Episodic and chronic cluster headache (IHS 3.1)

The cluster headache is clinically defined as an attack-like, strictly unilateral, extremely violent headache with a retroorbital punctum maximum, which affects men and women in a ratio of 3: 1. The occurrence of autonomic symptoms (Horner's syndrome, lacrimation, rhinorrhea) at the same time and ipsilateral to the pain is obligatory. Pathological sweating in the forehead or face area, reddening in the forehead or face area and a feeling of fullness in the ear can also occur. The attacks occur up to 8 times a day, traditionally with an accumulation at night, and last between 15 and 180 minutes. Typically, the patients report pronounced agitation (pacing around) during the attacks, which is now one of the diagnostic criteria.

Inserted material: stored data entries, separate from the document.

/-- O51 (tier 2): combines and barriers at their home (R109, R110, R114, R115). A combine with no entry at its address opens one, or waits in
the queue while 4,096 are open; one of the entry's kind merges and is done; the waiting one is admitted in turn. A NaN counts as the canonical NaN (R109). A `bar` adds one
to the arrivals and its bytes to the pending ones, and waits; one that arrives at a full barrier, or at one that expects nobody,
sets err and is refused with 0x2E. The last contribution of an entry frees it, and writes the result, merged or in place of what stood there, or
sends it to where the first one asked (R110), `cmb.f` summing in rank order (R111); one of another kind is refused with 0x2B, a rank met before with
0x2C, a rank past the count with 0x2D. The last party of a barrier with no pending bytes ends its generation: the arrivals are 0, the generation one
more, and every party is answered with the old one (R114).
The model's readings here: log entry 23. -/
def Obligations.CombinesAndBarriersAtHome : Prop :=
  ∀ (s : State) (r : Req) (q : Region) (p : Piece) (ps : List Piece) (a : Nat), s.req s.ev.id = some r → NMap.find s.regions r.inst = some q →
    q.live = true → r.pieces = p :: ps → p.place = .phys a → s.mayPerform r p = true → s.ev.flag = false → s.badBlock (.phys a) = false → r.counted = true →
    let pa := redirect s.migs a
    let v := homeOf pa
    let V := s.vault v
    let vals : Word → List Nat := fun cc => r.pieces.map (fun x => if bitsOf cc 6 4 = 4 then
      (match val32 (BitVec.ofNat 32 x.val) with | .nan => 0x7FC00000 | _ => x.val) else x.val)
    let at' := r.pieces.map (fun x => redirect s.migs x.place.addr)
    let lanes := if r.vec = true then r.pieces.length else 0
    let ent := V.cmbs.find? (fun k => k.inst == r.inst && k.place == pa)
    let plain : Prop := (∃ g e, r.who = .elem g e) ∨ ∃ g n c, r.who = .ctx g n c ∧ (s.ctx g n c).steward = false
    (∀ fixed cc k, r.op = .cmb fixed cc → V.cmbQ = [] → ent = some k → plain → ccKey k.cc ≠ ccKey cc ∨ k.lanes ≠ lanes ∨ k.fixed ≠ fixed →
      ∃ s' : State, exec .eCombineContribution s = .next s' ∧ s'.mem = s.mem ∧ (s'.vault v).cmbs = V.cmbs ∧ Claims.refused s s' r 0x2B) ∧
    (∀ cc, r.op = .cmb true cc → V.cmbQ = [] → plain → bitsOf cc 23 8 ≤ bitsOf cc 31 28 →
      (∀ k, ent = some k → ccKey k.cc = ccKey cc ∧ k.lanes = lanes ∧ k.fixed = true) →
      ∃ s' : State, exec .eCombineContribution s = .next s' ∧ s'.mem = s.mem ∧ (s'.vault v).cmbs = V.cmbs ∧ Claims.refused s s' r 0x2D) ∧
    (∀ cc k l, r.op = .cmb true cc → V.cmbQ = [] → plain → bitsOf cc 31 28 < bitsOf cc 23 8 → ent = some k → ccKey k.cc = ccKey cc → k.lanes = lanes →
      k.fixed = true → NMap.find k.ranks (bitsOf cc 31 28) = some l →
      ∃ s' : State, exec .eCombineContribution s = .next s' ∧ s'.mem = s.mem ∧ (s'.vault v).cmbs = V.cmbs ∧ Claims.refused s s' r 0x2C) ∧
    (∀ fixed cc k nv, r.op = .cmb fixed cc → V.cmbQ = [] → ent = some k → k.fixed = fixed → ccKey k.cc = ccKey cc → k.lanes = lanes →
      k.seen + 1 = bitsOf cc 23 8 → (fixed = false → nv = k.vals.zipWith (combine (bitsOf cc 3 0) (bitsOf cc 6 4)) (vals cc)) →
      (fixed = true → bitsOf cc 31 28 < bitsOf cc 23 8 ∧ NMap.find k.ranks (bitsOf cc 31 28) = none ∧
        ∃ L : Nat → List Nat, NMap.set k.ranks (bitsOf cc 31 28) (vals cc) = (List.range (bitsOf cc 23 8)).map (fun i => (i, L i)) ∧
          nv = (List.range (bitsOf cc 23 8 - 1)).foldl (fun acc i => acc.zipWith (combine 0 4) (L (i + 1))) (L 0)) →
      let n := if bitsOf cc 6 4 = 2 ∨ bitsOf cc 6 4 = 3 then 8 else 4
      ∃ s' : State, exec .eCombineContribution s = .next s' ∧
        (s'.vault v).cmbs = V.cmbs.filter (fun x => !(x.inst == r.inst && x.place == pa)) ∧ (∃ x, s'.req r.id = some x ∧ x.phase = .done) ∧
        (bitOf cc 24 = false → s'.mem = s.mem) ∧
        (bitOf cc 24 = true →
          (∀ b ∈ k.lanesAt, Claims.oneKey s b n k.key ∧ s.barObject b = false ∧ ∀ x ∈ (s.vault (homeOf (b / 16 * 16))).parties, x.pa ≠ b / 16 * 16) →
          k.lanesAt.Pairwise (fun b c => b + n ≤ c ∨ c + n ≤ b) → ∀ (j b x : Nat), k.lanesAt[j]? = some b → nv[j]? = some x →
          Memory.readN s'.mem b n = (if bitOf cc 25 = true then x else combine (bitsOf cc 3 0) (bitsOf cc 6 4) (Memory.readN s.mem b n) x) % 256 ^ n) ∧
        (∀ d, k.dest = some d → ∃ x ∈ s'.reqs, x.op = .emit (if lanes = 0 then Tok.scalar d.thread d.iter (BitVec.ofNat 64 (nv.headD 0))
            else Tok.vec d.thread d.iter (nv.map (BitVec.ofNat 32)) []) ∧
          x.phase = .done ∧ x.counted = true ∧ x.who = d.who ∧ x.inst = d.inst ∧ x.d = d.d ∧ x.e = d.e)) ∧
    (∀ cc, r.op = .cmb false cc → V.cmbQ = [] → V.cmbs.length < 4096 → ent = none → bitsOf cc 23 8 ≠ 1 → bitOf cc 26 = false →
      ∃ s' : State, exec .eCombineContribution s = .next s' ∧ s'.mem = s.mem ∧
        (s'.vault v).cmbs = V.cmbs ++ [{ inst := r.inst, place := pa, lanesAt := at', fixed := false, cc := cc, lanes := lanes, seen := 1, vals := vals cc, ranks := [], dest := none, key := p.key }] ∧ ∃ x, s'.req r.id = some x ∧ x.phase = .done) ∧
    (∀ cc k, r.op = .cmb false cc → V.cmbQ = [] → ent = some k → k.fixed = false → ccKey k.cc = ccKey cc → k.lanes = lanes →
      k.seen + 1 ≠ bitsOf cc 23 8 → ∃ s' : State, exec .eCombineContribution s = .next s' ∧ s'.mem = s.mem ∧
        (s'.vault v).cmbs.find? (fun k => k.inst == r.inst && k.place == pa) =
          some { k with seen := k.seen + 1, vals := k.vals.zipWith (combine (bitsOf cc 3 0) (bitsOf cc 6 4)) (vals cc) } ∧
        ∃ x, s'.req r.id = some x ∧ x.phase = .done) ∧
    (∀ cc, r.op = .cmb false cc → V.cmbQ = [] → 4096 ≤ V.cmbs.length → ent = none →
      ∃ s' : State, exec .eCombineContribution s = .next s' ∧ s'.mem = s.mem ∧ (s'.vault v).cmbs = V.cmbs ∧ (s'.vault v).cmbQ = [r.id]) ∧
    (∀ cc rest, r.op = .cmb false cc → s.ev.e = v → V.cmbQ = r.id :: rest → V.cmbs.length < 4096 → ent = none → bitsOf cc 23 8 ≠ 1 → bitOf cc 26 = false →
      ∃ s' : State, exec .eCombineQueueAdmit s = .next s' ∧ s'.mem = s.mem ∧ (s'.vault v).cmbQ = rest ∧
        (s'.vault v).cmbs = V.cmbs ++ [{ inst := r.inst, place := pa, lanesAt := at', fixed := false, cc := cc, lanes := lanes, seen := 1, vals := vals cc, ranks := [], dest := none, key := p.key }]) ∧
    (∀ n w0 w1 exp arr, r.op = .bar n → 0x10000000000 ≤ a % 2 ^ 44 → pa = a → w0 = s.readPa a 8 → w1 = s.readPa (a + 8) 8 → redirect s.migs (a + 8) = a + 8 →
      exp = w0 % 65536 → arr = w0 / 65536 % 65536 →
      (exp ≠ 0 → arr + 1 < exp → -(2 ^ 39 : Int) ≤ sgn 40 w1 + n → sgn 40 w1 + n < (2 ^ 39 : Int) → ∃ s' : State, exec .eBarrierArrival s = .next s' ∧
        Memory.readN s'.mem a 8 = w0 + 65536 ∧ sgn 40 (Memory.readN s'.mem (a + 8) 8) = sgn 40 w1 + n ∧
        (∀ b, b < a ∨ a + 16 ≤ b → Memory.get s'.mem b = Memory.get s.mem b) ∧
        (s'.vault v).parties = V.parties ++ [⟨a, w0 / 2 ^ 32 % 256, r.id⟩] ∧ ∃ x, s'.req r.id = some x ∧ x.phase = .accepted) ∧
      (arr + 1 = exp → w0 / 2 ^ 40 % 2 = 0 → sgn 40 w1 + n = 0 → ∃ s' : State, exec .eBarrierArrival s = .next s' ∧
        let gen := w0 / 2 ^ 32 % 256
        Memory.readN s'.mem a 8 = w0 / 2 ^ 40 * 2 ^ 40 + (gen + 1) % 256 * 2 ^ 32 + exp ∧ Memory.readN s'.mem (a + 8) 8 = w1 / 2 ^ 40 * 2 ^ 40 ∧
        (∀ b, b < a ∨ a + 16 ≤ b → Memory.get s'.mem b = Memory.get s.mem b) ∧
        (s'.vault v).parties = V.parties.filter (fun y => y.pa != a || y.gen != gen) ∧
        (∃ x, s'.req r.id = some x ∧ x.phase = .done ∧ x.res = BitVec.ofNat 64 gen) ∧
        ∀ y ∈ V.parties, y.pa = a → y.gen = gen → ∀ x, s.req y.req = some x → x.counted = true →
          ∃ z, s'.req y.req = some z ∧ z.phase = .done ∧ z.res = BitVec.ofNat 64 gen) ∧
      (exp = 0 ∨ arr = exp → (∃ g e, r.who = .elem g e) → ∃ s' : State, exec .eBarrierArrival s = .next s' ∧
        Memory.readN s'.mem a 8 = (if w0 / 2 ^ 40 % 2 = 1 then w0 else w0 + 2 ^ 40) ∧ Memory.readN s'.mem (a + 8) 8 = w1 ∧
        ∃ x, s'.req r.id = some x ∧ x.phase = .refused 0x2E r.ea))

/-! Units: copies, sketches, holdings, shuffles, route, sorter, generator, plane fills (R112, R136 to R153, R160, R161, R266 to R270, R291 to R305). -/

/-- Part of O52: coding (R149). An entry whose contributors are all reachable and sound is one packet to each vault that receives, its data the
exclusive or of the blocks and its block words each contributor's; one with a contributor that is out of reach goes as uncoded
transfers. Memory is as before. -/
def Claims.PartCoding : Prop :=
  ∀ (s : State) (r : Req) (e : PEnt), e.cons ≠ [] → s.ev.arc ≠ 6 →
    let s' := s.sendEntry r e
    let unit : Nat → Nat → Nat := fun src k => redirect s.migs (src + 64 * k)
    let takes : Nat → Prop := fun v => ∃ x ∈ e.rcvs, x.at = v
    let kept : Packet → Nat → Prop := fun pk v => pk.req = r.id ∧ pk.blen = e.blen ∧ pk.ids = e.cons.map (·.1) ∧ pk.srcs = e.cons.map (·.2.1) ∧
      pk.fbs = e.cons.map (·.2.2) ∧ pk.rcvs = e.rcvs.filter (fun x => x.at == v)
    (s.bad = [] → (∀ c ∈ e.cons, ∀ k, k < e.blen → s.reachable (unit c.2.1 k) = true) → s'.mem = s.mem ∧ ∀ v, (s'.vault v).packets = (s.vault v).packets ∧
      (¬ takes v → (s'.vault v).heldPk = (s.vault v).heldPk) ∧
      (takes v → ∃ pk, (s'.vault v).heldPk = (s.vault v).heldPk ++ [pk] ∧ kept pk v ∧ pk.uncoded = false ∧ pk.data.length = 64 * e.blen ∧
        (∀ i b, pk.data[i]? = some b → b = e.cons.foldl (fun x c => x ^^^ Memory.get s.mem (redirect s.migs (c.2.1 + i))) 0) ∧
        pk.bws = e.cons.map (fun c => (List.range e.blen).map (fun k => s.metaPa (c.2.1 + 64 * k))))) ∧
    (∀ c k, c ∈ e.cons → k < e.blen → s.reachable (unit c.2.1 k) = false → ∀ v,
      (¬ takes v → (s'.vault v).packets = (s.vault v).packets) ∧
      (takes v → ∃ pk, (s'.vault v).packets = (s.vault v).packets ++ [pk] ∧ kept pk v ∧ pk.uncoded = true))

About 50% of all patients also have a (often one-sided and constant) accompanying headache (Marmura et al. 2010). Migraine-like symptoms such as aura, nausea, phonophobia and photophobia can also occur (Schürks et al. 2006). In the predominantly occurring episodic form of cluster headache (80%), the symptomatic episodes (bout), which last a few weeks to months, are interrupted by symptomatic periods of months to years. If the cluster period lasts for over a year without spontaneous remission or if the remission phases are shorter than 1 month, this is referred to as chronic cluster headache. The attacks often occur at the same hour during the day, more frequently 1–2 hours after falling asleep (and / or in the first REM phase) or in the early hours of the morning (> 50%). Another indication of the presence of a biological rhythm disturbance is shown in the increased frequency of cluster episodes in spring and autumn as well as disturbances in the circadian secretion of many hormones.